If the sheep are carrying lambs then the act of them being chased can cause them to miscarry their young, so although you may not see the harm in sheep running across a field away from your dog, this act can in fact cause significant damage to the sheep and their unborn young.

Sheep worrying is in fact a serious crime as it not only endangers the well-being and in some cases life, of the sheep and their unborn lambs, it can also be an extremely costly act of negligence for the farmers! Some dogs even bite and maul sheep and lambs, as part of a natural hunting instinct, this can cause farmers significant financial burdens in vet bills and medical care.

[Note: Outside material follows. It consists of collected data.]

-- ==== Sys2Proof/Laws/State.lean ====
section
/-! SUPPORT. What every update of the state leaves alone, field by field. -/

namespace Sys2Proof.Machine

/-! ### `State.setCore` -/

@[simp] theorem State.setCore_schedule (s : State) (c : Nat) (k : Core) : (s.setCore c k).schedule = s.schedule := rfl
@[simp] theorem State.setCore_turn (s : State) (c : Nat) (k : Core) : (s.setCore c k).turn = s.turn := rfl
@[simp] theorem State.setCore_focus (s : State) (c : Nat) (k : Core) : (s.setCore c k).focus = s.focus := rfl
@[simp] theorem State.setCore_item (s : State) (c : Nat) (k : Core) : (s.setCore c k).item = s.item := rfl
@[simp] theorem State.setCore_stamp (s : State) (c : Nat) (k : Core) : (s.setCore c k).stamp = s.stamp := rfl
@[simp] theorem State.setCore_frees (s : State) (c : Nat) (k : Core) : (s.setCore c k).frees = s.frees := rfl
@[simp] theorem State.setCore_pkg (s : State) (c : Nat) (k : Core) : (s.setCore c k).pkg = s.pkg := rfl
@[simp] theorem State.setCore_time (s : State) (c : Nat) (k : Core) : (s.setCore c k).time = s.time := rfl
@[simp] theorem State.setCore_podTime (s : State) (c : Nat) (k : Core) : (s.setCore c k).podTime = s.podTime := rfl
@[simp] theorem State.setCore_mem (s : State) (c : Nat) (k : Core) : (s.setCore c k).mem = s.mem := rfl
@[simp] theorem State.setCore_poison (s : State) (c : Nat) (k : Core) : (s.setCore c k).poison = s.poison := rfl
@[simp] theorem State.setCore_cfg (s : State) (c : Nat) (k : Core) : (s.setCore c k).cfg = s.cfg := rfl
@[simp] theorem State.setCore_ctxs (s : State) (c : Nat) (k : Core) : (s.setCore c k).ctxs = s.ctxs := rfl
@[simp] theorem State.setCore_clusters (s : State) (c : Nat) (k : Core) : (s.setCore c k).clusters = s.clusters := rfl
@[simp] theorem State.setCore_layers (s : State) (c : Nat) (k : Core) : (s.setCore c k).layers = s.layers := rfl
@[simp] theorem State.setCore_accs (s : State) (c : Nat) (k : Core) : (s.setCore c k).accs = s.accs := rfl
@[simp] theorem State.setCore_remotes (s : State) (c : Nat) (k : Core) : (s.setCore c k).remotes = s.remotes := rfl
@[simp] theorem State.setCore_stored (s : State) (c : Nat) (k : Core) : (s.setCore c k).stored = s.stored := rfl
@[simp] theorem State.setCore_walks (s : State) (c : Nat) (k : Core) : (s.setCore c k).walks = s.walks := rfl
@[simp] theorem State.setCore_engFaults (s : State) (c : Nat) (k : Core) : (s.setCore c k).engFaults = s.engFaults := rfl
@[simp] theorem State.setCore_peerLines (s : State) (c : Nat) (k : Core) : (s.setCore c k).peerLines = s.peerLines := rfl
@[simp] theorem State.setCore_slices (s : State) (c : Nat) (k : Core) : (s.setCore c k).slices = s.slices := rfl
@[simp] theorem State.setCore_dir (s : State) (c : Nat) (k : Core) : (s.setCore c k).dir = s.dir := rfl
@[simp] theorem State.setCore_copies (s : State) (c : Nat) (k : Core) : (s.setCore c k).copies = s.copies := rfl
@[simp] theorem State.setCore_nets (s : State) (c : Nat) (k : Core) : (s.setCore c k).nets = s.nets := rfl
@[simp] theorem State.setCore_launches (s : State) (c : Nat) (k : Core) : (s.setCore c k).launches = s.launches := rfl
@[simp] theorem State.setCore_nextLaunch (s : State) (c : Nat) (k : Core) : (s.setCore c k).nextLaunch = s.nextLaunch := rfl
@[simp] theorem State.setCore_samples (s : State) (c : Nat) (k : Core) : (s.setCore c k).samples = s.samples := rfl
@[simp] theorem State.setCore_firings (s : State) (c : Nat) (k : Core) : (s.setCore c k).firings = s.firings := rfl
@[simp] theorem State.setCore_tiles (s : State) (c : Nat) (k : Core) : (s.setCore c k).tiles = s.tiles := rfl
@[simp] theorem State.setCore_commits (s : State) (c : Nat) (k : Core) : (s.setCore c k).commits = s.commits := rfl
@[simp] theorem State.setCore_tenants (s : State) (c : Nat) (k : Core) : (s.setCore c k).tenants = s.tenants := rfl
@[simp] theorem State.setCore_streams (s : State) (c : Nat) (k : Core) : (s.setCore c k).streams = s.streams := rfl
@[simp] theorem State.setCore_kills (s : State) (c : Nat) (k : Core) : (s.setCore c k).kills = s.kills := rfl
@[simp] theorem State.setCore_toPlace (s : State) (c : Nat) (k : Core) : (s.setCore c k).toPlace = s.toPlace := rfl
@[simp] theorem State.setCore_msgs (s : State) (c : Nat) (k : Core) : (s.setCore c k).msgs = s.msgs := rfl
@[simp] theorem State.setCore_workReqs (s : State) (c : Nat) (k : Core) : (s.setCore c k).workReqs = s.workReqs := rfl
@[simp] theorem State.setCore_barges (s : State) (c : Nat) (k : Core) : (s.setCore c k).barges = s.barges := rfl
@[simp] theorem State.setCore_pushes (s : State) (c : Nat) (k : Core) : (s.setCore c k).pushes = s.pushes := rfl
@[simp] theorem State.setCore_powerReqs (s : State) (c : Nat) (k : Core) : (s.setCore c k).powerReqs = s.powerReqs := rfl
@[simp] theorem State.setCore_fab (s : State) (c : Nat) (k : Core) : (s.setCore c k).fab = s.fab := rfl
@[simp] theorem State.setCore_mbox (s : State) (c : Nat) (k : Core) : (s.setCore c k).mbox = s.mbox := rfl
@[simp] theorem State.setCore_fw (s : State) (c : Nat) (k : Core) : (s.setCore c k).fw = s.fw := rfl
@[simp] theorem State.setCore_own (s : State) (c : Nat) (k : Core) : (s.setCore c k).own = s.own := rfl
@[simp] theorem State.setCore_host (s : State) (c : Nat) (k : Core) : (s.setCore c k).host = s.host := rfl
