-- ==== Sys2Proof/Laws/Ops.lean ====
section
/-! SUPPORT. What the shared operations can do: reading units and contexts after writing them, how a group issues, and what each
operation leaves alone. -/

namespace Sys2Proof.Machine

/-! ### Units after a change -/

theorem State.core_modCore (s : State) (i j : Nat) (f : Core → Core) :
    (s.modCore i f).core j = if j = i then f (s.core i) else s.core j := by
  unfold State.modCore State.setCore State.core
  split
  · rename_i h; subst h; exact Map.getD_put_same _ _ _ _
  · rename_i h; exact Map.getD_put_other _ _ _ h

theorem State.cluster_modCluster (s : State) (i j : Nat) (f : Cluster → Cluster) :
    (s.modCluster i f).cluster j = if j = i then f (s.cluster i) else s.cluster j := by
  unfold State.modCluster State.cluster
  split
  · rename_i h; subst h; exact Map.getD_put_same _ _ _ _
  · rename_i h; exact Map.getD_put_other _ _ _ h

theorem State.layer_modLayer (s : State) (i j : Nat) (f : Layer → Layer) :
    (s.modLayer i f).layer j = if j = i then f (s.layer i) else s.layer j := by
  unfold State.modLayer State.layer
  split
  · rename_i h; subst h; exact Map.getD_put_same _ _ _ _
  · rename_i h; exact Map.getD_put_other _ _ _ h

theorem State.tenant_modTenant (s : State) (i j : Nat) (f : Tenant → Tenant) :
    (s.modTenant i f).tenant j = if j = i then f (s.tenant i) else s.tenant j := by
  unfold State.modTenant State.tenant
  split
  · rename_i h; subst h; exact Map.getD_put_same _ _ _ _
  · rename_i h; exact Map.getD_put_other _ _ _ h

theorem State.stream_modStream (s : State) (i j : Nat) (f : Stream → Stream) :
    (s.modStream i f).stream j = if j = i then f (s.stream i) else s.stream j := by
  unfold State.modStream State.stream
  split
  · rename_i h; subst h; exact Map.getD_put_same _ _ _ _
  · rename_i h; exact Map.getD_put_other _ _ _ h

theorem State.ctx_setCtx (s : State) (c : Ctx) (k : Nat) : (s.setCtx c).ctx k = if k = c.key then some c else s.ctx k :=
  Map.find_put s.ctxs c.key k c

@[simp] theorem State.ctx_setCtx_same (s : State) (c : Ctx) : (s.setCtx c).ctx c.key = some c := Map.find_put_same _ _ _

@[simp] theorem State.core_setCtx (s : State) (c : Ctx) (k : Nat) : (s.setCtx c).core k = s.core k := rfl

@[simp] theorem State.ctx_modCore (s : State) (i k : Nat) (f : Core → Core) : (s.modCore i f).ctx k = s.ctx k := rfl

@[simp] theorem State.ctx_modTenant (s : State) (i k : Nat) (f : Tenant → Tenant) : (s.modTenant i f).ctx k = s.ctx k := rfl

@[simp] theorem State.ctx_tickStamp (s : State) (k : Nat) : s.tickStamp.ctx k = s.ctx k := rfl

In addition, if a sheep is chased away by a dog, they can become separated from their lambs and this can then cause the lambs to contract hypothermia and in some cases die from starvation. It is absolutely vital that you keep your dogs on a lead around any livestock and that you follow the basic legislation with regards to walking your dog near sheep. Please find a summary of the legislation below:

“The Dogs (Protection of Livestock) Act 1953, if a dog worries sheep on agricultural land, the person in charge of the dog is guilty of an offence. The Act considers sheep worrying to include attacking sheep, chasing them in a way that may cause injury, suffering, abortion or loss of produce or being at large (not on a lead or otherwise under close control) in a field or enclosure in which there are sheep.” (National Sheep Association, 2019).

Link to the Dogs Protection of Livestock Act 1953 Government Legislation Documentation.

If the legislation is not followed, in some cases farmers have the right to shoot dogs on their land. This is only in extreme cases, but it is simply not a risk that is worth taking, for any dog owner. In short, if there is any risk on your walks of their being sheep, even if they weren’t in the field the previous week, they could be there now! Look out for signs on gates and fences as you enter fields and always keep a look out well ahead of where you are walking. Most importantly, keep your dogs on a lead at all times, no matter how well behaved they are! Or another option is to opt for a different dog walking route through lambing season, somewhere with low risk of their being sheep, such as a beach or forest walk.

Keep both you and your dog safe around any livestock and don’t forget – sheep worrying is a crime!